- [AIM OF THE EXERCISE]:
Copy, from the entries below, each line where the word "none" can be found.

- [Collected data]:
^^^^^^^^
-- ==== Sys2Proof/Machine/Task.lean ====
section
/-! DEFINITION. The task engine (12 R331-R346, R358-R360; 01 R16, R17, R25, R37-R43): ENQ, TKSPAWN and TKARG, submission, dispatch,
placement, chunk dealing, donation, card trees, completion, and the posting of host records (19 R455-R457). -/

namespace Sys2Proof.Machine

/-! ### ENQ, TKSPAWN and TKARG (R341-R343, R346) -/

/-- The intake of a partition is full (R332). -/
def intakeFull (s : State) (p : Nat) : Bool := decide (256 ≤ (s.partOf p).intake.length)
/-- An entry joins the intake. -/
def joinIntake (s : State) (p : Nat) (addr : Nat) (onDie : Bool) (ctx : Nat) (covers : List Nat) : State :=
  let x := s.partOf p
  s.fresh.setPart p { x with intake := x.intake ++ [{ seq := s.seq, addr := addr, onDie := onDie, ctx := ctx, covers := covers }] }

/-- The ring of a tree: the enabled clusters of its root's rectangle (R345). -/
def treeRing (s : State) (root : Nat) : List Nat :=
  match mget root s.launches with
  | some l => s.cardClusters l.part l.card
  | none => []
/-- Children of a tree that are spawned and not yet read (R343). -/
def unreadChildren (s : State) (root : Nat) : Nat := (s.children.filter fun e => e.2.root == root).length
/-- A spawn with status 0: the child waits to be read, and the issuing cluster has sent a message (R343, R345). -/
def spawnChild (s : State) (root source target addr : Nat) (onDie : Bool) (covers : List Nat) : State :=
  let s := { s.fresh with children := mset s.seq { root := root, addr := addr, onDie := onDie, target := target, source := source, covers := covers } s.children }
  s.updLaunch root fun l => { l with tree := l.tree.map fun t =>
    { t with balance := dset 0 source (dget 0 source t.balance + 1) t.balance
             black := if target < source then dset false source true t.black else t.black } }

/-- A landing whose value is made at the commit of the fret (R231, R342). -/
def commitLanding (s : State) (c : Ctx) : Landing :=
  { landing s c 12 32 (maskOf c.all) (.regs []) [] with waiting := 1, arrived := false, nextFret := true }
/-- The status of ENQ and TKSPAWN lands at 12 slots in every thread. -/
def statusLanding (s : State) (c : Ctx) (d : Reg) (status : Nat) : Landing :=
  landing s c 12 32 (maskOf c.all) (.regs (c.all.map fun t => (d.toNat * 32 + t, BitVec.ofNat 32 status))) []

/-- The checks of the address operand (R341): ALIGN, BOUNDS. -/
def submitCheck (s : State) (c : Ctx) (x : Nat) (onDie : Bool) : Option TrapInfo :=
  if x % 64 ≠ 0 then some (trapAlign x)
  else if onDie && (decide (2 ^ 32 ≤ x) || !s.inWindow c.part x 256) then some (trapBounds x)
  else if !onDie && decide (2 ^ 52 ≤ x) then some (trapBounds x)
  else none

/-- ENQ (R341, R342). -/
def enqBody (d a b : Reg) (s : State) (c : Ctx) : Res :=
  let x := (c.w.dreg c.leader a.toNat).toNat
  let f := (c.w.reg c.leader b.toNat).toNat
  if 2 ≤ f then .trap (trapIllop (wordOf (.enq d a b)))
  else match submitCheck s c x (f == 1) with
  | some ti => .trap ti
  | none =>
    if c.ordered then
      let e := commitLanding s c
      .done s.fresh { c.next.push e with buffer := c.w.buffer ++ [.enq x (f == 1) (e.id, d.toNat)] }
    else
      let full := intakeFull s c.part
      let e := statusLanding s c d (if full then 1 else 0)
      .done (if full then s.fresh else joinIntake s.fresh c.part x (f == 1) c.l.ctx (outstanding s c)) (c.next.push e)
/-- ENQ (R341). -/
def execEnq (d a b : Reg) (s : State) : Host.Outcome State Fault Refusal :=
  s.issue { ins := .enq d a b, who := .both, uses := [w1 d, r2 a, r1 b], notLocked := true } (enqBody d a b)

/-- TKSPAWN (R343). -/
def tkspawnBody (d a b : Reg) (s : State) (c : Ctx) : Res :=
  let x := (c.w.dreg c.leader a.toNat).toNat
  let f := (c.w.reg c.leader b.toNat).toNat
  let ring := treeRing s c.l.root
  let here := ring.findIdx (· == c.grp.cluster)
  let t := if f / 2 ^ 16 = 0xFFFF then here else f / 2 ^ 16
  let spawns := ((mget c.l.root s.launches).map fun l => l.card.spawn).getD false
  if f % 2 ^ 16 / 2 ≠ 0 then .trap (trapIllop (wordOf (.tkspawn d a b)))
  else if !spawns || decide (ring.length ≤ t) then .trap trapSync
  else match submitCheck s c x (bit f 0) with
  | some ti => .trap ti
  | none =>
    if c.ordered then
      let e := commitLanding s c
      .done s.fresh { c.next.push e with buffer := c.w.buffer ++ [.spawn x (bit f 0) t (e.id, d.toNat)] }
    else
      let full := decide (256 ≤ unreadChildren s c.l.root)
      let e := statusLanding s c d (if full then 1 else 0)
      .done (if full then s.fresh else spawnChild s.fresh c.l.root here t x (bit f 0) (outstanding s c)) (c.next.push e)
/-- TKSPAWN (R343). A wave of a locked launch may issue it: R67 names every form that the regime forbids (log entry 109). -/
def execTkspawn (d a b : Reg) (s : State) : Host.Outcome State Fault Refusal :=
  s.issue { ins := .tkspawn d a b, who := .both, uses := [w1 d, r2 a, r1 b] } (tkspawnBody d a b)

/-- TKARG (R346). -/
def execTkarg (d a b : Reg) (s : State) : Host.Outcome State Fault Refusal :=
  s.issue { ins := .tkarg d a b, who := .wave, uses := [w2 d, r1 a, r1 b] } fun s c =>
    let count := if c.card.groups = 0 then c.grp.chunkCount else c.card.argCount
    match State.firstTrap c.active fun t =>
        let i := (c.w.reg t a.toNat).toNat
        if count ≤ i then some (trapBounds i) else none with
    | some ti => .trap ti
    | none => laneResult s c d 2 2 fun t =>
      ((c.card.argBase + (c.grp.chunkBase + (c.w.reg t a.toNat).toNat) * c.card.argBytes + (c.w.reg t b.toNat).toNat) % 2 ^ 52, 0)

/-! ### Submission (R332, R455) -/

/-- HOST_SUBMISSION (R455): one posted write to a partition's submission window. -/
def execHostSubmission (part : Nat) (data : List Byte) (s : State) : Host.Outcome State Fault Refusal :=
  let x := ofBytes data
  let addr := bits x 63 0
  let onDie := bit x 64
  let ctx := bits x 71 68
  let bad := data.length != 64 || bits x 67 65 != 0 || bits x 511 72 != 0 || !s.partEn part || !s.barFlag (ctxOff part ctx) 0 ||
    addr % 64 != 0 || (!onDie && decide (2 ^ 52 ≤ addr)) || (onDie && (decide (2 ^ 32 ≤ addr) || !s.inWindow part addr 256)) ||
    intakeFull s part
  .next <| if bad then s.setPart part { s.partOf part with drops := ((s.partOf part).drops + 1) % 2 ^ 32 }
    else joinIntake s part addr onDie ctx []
^^^^^^^^
- [WRITTEN REPLY]:
  | none => []
  else none
  | none =>
  | none =>
        if count ≤ i then some (trapBounds i) else none with
    | none => laneResult s c d 2 2 fun t =>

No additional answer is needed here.